-- ==== Sys2Proof/Syntax.lean ====
section
/-! DEFINITION. The commands the block takes: one constructor per row of the opcode table. Every command carries
the instant `t` at which it reaches the module, in ns of the module's oscillator since reset (log entry 1). -/

namespace Sys2Proof
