-- ==== Sys2Proof/Config.lean ====
section
/-! DEFINITION. What one module is made with, and the values the manual leaves open. None has a body, so nothing can
be proved of the value (log entries 3 and 7). -/

namespace Sys2Proof.Config

/-- A fresh free value for each draw: nonces and the like (log entry 7). -/
opaque free : Nat → Nat

/-- Source of `SERIAL_NUMBER` (00 Table 0.1, factory). -/
opaque serialRaw : Nat

/-- Source of `HW_ISSUE` (00 Table 0.1, factory). -/
opaque hwIssueRaw : Nat

/-- `DEVICE_PUBLIC_KEY` (17 Table 17.10, factory), as a number. -/
opaque devicePublicKey : Nat

/-- The Ibeno patch key fused into SEC (17 R425), as a number. -/
opaque patchKey : Nat

/-- `FACTORY_AIO` of a channel, `FACTORY_MAINS` of an input and `FACTORY_SENSORS` (01 R22), as numbers. -/
opaque factoryAio : Nat → Nat
opaque factoryMains : Nat → Nat
opaque factorySensors : Nat

/-- A management sensor's reading corrected by its factory record, by point (17 R424). -/
opaque sensorCorrect : Nat → Int → Int

/-- Nominal voltage of each monitored rail, mV (17 Table 17.7). -/
opaque railNominal : Nat → Nat

/-- The routine numbers ROM issue B has (17 Table 17.9). -/
opaque romRoutine : Nat → Bool

/-- The bytes of the retain store, whose layout the manual does not give (03 R60, R64). -/
opaque retainLayout : List Nat → List Byte

/-- The network buffers, bytes, that a node table needs: node, classes and point counts of each record (01 R25). -/
opaque networkBuffers : List (Nat × Nat × List Nat) → Nat

/-- The fields of a forme's HEADER behind its magic, whose places the manual does not give (08 Table 8.1). -/
opaque formeHeader : List Byte → FormeHead

/-- The fields of a CALLS entry, and those of a TYPES, an INSTANCES and a VARIABLES entry behind its identity, whose places
the manual does not give: kind, target, instance; size, block; type, parent, retained flag, offset; type, size, writer,
retained flag, offset. -/
opaque callEntry : List Byte → Nat × Nat × Nat
opaque typeEntry : List Byte → Nat × Nat
opaque instEntry : List Byte → Nat × Nat × Bool × Nat
opaque varEntry : List Byte → Nat × Nat × Nat × Bool × Nat

/-- The initial value that CONST holds for an instance, or for a variable, by its index. -/
opaque instInit : List Byte → Nat → List Byte
opaque varInit : List Byte → Nat → List Byte

/-- For each task the points read and written, from the values of POINTS; and the charts, from CHARTS. -/
opaque pointLists : List Nat → List (List Nat × List Nat)
opaque chartTable : List Byte → List ChartRec

/-- A REG word's operation with its type on two registers: its result, and whether it raises ARITH (08 R175, R186). -/
opaque regOp : Nat → Nat → Word64 → Word64 → Word64
opaque regArith : Nat → Nat → Word64 → Word64 → Bool

/-- The OP codes of REG and of IMM that divide (08 R186). -/
opaque regDivides : Nat → Bool
opaque immDivides : Nat → Bool

/-- A REG word's operation finds an array index outside its bounds (08 R186). -/
opaque regBounds : Nat → Nat → Word64 → Word64 → Bool

/-- An IMM word's operation on the register and the immediate: its result, and whether it raises ARITH. -/
opaque immOp : Nat → Word64 → Int → Word64
opaque immArith : Nat → Word64 → Int → Bool

/-- A 4-byte word of a native block's instance by block number and word: 08 Table 8.6 fixes the sizes of the layouts, not
the places of their fields (log entry 41). -/
opaque blockWord : Nat → Nat → BlockInst → BitVec 32

/-- Whether a BRANCH of this condition is taken on the register tested (08 R175). -/
opaque branchTaken : Nat → Word64 → Bool

/-- The register bits a load leaves open above the width it reads (08 R175). -/
opaque loadUpper : Nat → Nat

/-- The partner's node address, which no message of the pair carries (05 R117). -/
opaque partnerAddress : Nat

/-- What a `PATH_DELAY` object shows for a delay below zero (06 R134). -/
opaque negativeDelay : Int → Nat

/-- The setpoint of a phase, mA, at a microstep code, a microstep of the four full steps of a turn of the field and an rms
current; of phase B where the last argument holds (14 R354). -/
opaque phaseSetpoint : Nat → Nat → Nat → Bool → Int

/-- BRP, by place among those that give the rate, and SJW an autobaud port uses for a rate of its list (15 R367). -/
opaque canBrp : Nat → Nat
opaque canSjw : Nat → Nat

end Sys2Proof.Config
end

....

Exercise details
Output the records above in their entirety, exactly.

Finished exercise
-- ==== Sys2Proof/Syntax.lean ====
section
/-! DEFINITION. The commands the block takes: one constructor per row of the opcode table. Every command carries
the instant `t` at which it reaches the module, in ns of the module's oscillator since reset (log entry 1). -/

namespace Sys2Proof
-- ==== Sys2Proof/Config.lean ====
section
/-! DEFINITION. What one module is made with, and the values the manual leaves open. None has a body, so nothing can
be proved of the value (log entries 3 and 7). -/

namespace Sys2Proof.Config

/-- A fresh free value for each draw: nonces and the like (log entry 7). -/
opaque free : Nat → Nat

/-- Source of `SERIAL_NUMBER` (00 Table 0.1, factory). -/
opaque serialRaw : Nat

/-- Source of `HW_ISSUE` (00 Table 0.1, factory). -/
opaque hwIssueRaw : Nat

/-- `DEVICE_PUBLIC_KEY` (17 Table 17.10, factory), as a number. -/
opaque devicePublicKey : Nat

/-- The Ibeno patch key fused into SEC (17 R425), as a number. -/
opaque patchKey : Nat

/-- `FACTORY_AIO` of a channel, `FACTORY_MAINS` of an input and `FACTORY_SENSORS` (01 R22), as numbers. -/
opaque factoryAio : Nat → Nat
opaque factoryMains : Nat → Nat
opaque factorySensors : Nat

/-- A management sensor's reading corrected by its factory record, by point (17 R424). -/
opaque sensorCorrect : Nat → Int → Int

/-- Nominal voltage of each monitored rail, mV (17 Table 17.7). -/
opaque railNominal : Nat → Nat

/-- The routine numbers ROM issue B has (17 Table 17.9). -/
opaque romRoutine : Nat → Bool

/-- The bytes of the retain store, whose layout the manual does not give (03 R60, R64). -/
opaque retainLayout : List Nat → List Byte

/-- The network buffers, bytes, that a node table needs: node, classes and point counts of each record (01 R25). -/
opaque networkBuffers : List (Nat × Nat × List Nat) → Nat

/-- The fields of a forme's HEADER behind its magic, whose places the manual does not give (08 Table 8.1). -/
opaque formeHeader : List Byte → FormeHead

/-- The fields of a CALLS entry, and those of a TYPES, an INSTANCES and a VARIABLES entry behind its identity, whose places
the manual does not give: kind, target, instance; size, block; type, parent, retained flag, offset; type, size, writer,
retained flag, offset. -/
opaque callEntry : List Byte → Nat × Nat × Nat
opaque typeEntry : List Byte → Nat × Nat
opaque instEntry : List Byte → Nat × Nat × Bool × Nat
opaque varEntry : List Byte → Nat × Nat × Nat × Bool × Nat

/-- The initial value that CONST holds for an instance, or for a variable, by its index. -/
opaque instInit : List Byte → Nat → List Byte
opaque varInit : List Byte → Nat → List Byte

/-- For each task the points read and written, from the values of POINTS; and the charts, from CHARTS. -/
opaque pointLists : List Nat → List (List Nat × List Nat)
opaque chartTable : List Byte → List ChartRec

/-- A REG word's operation with its type on two registers: its result, and whether it raises ARITH (08 R175, R186). -/
opaque regOp : Nat → Nat → Word64 → Word64 → Word64
opaque regArith : Nat → Nat → Word64 → Word64 → Bool

/-- The OP codes of REG and of IMM that divide (08 R186). -/
opaque regDivides : Nat → Bool
opaque immDivides : Nat → Bool

/-- A REG word's operation finds an array index outside its bounds (08 R186). -/
opaque regBounds : Nat → Nat → Word64 → Word64 → Bool

/-- An IMM word's operation on the register and the immediate: its result, and whether it raises ARITH. -/
opaque immOp : Nat → Word64 → Int → Word64
opaque immArith : Nat → Word64 → Int → Bool

/-- A 4-byte word of a native block's instance by block number and word: 08 Table 8.6 fixes the sizes of the layouts, not
the places of their fields (log entry 41). -/
opaque blockWord : Nat → Nat → BlockInst → BitVec 32

/-- Whether a BRANCH of this condition is taken on the register tested (08 R175). -/
opaque branchTaken : Nat → Word64 → Bool

/-- The register bits a load leaves open above the width it reads (08 R175). -/
opaque loadUpper : Nat → Nat

/-- The partner's node address, which no message of the pair carries (05 R117). -/
opaque partnerAddress : Nat

/-- What a `PATH_DELAY` object shows for a delay below zero (06 R134). -/
opaque negativeDelay : Int → Nat

/-- The setpoint of a phase, mA, at a microstep code, a microstep of the four full steps of a turn of the field and an rms
current; of phase B where the last argument holds (14 R354). -/
opaque phaseSetpoint : Nat → Nat → Nat → Bool → Int

/-- BRP, by place among those that give the rate, and SJW an autobaud port uses for a rate of its list (15 R367). -/
opaque canBrp : Nat → Nat
opaque canSjw : Nat → Nat

end Sys2Proof.Config
end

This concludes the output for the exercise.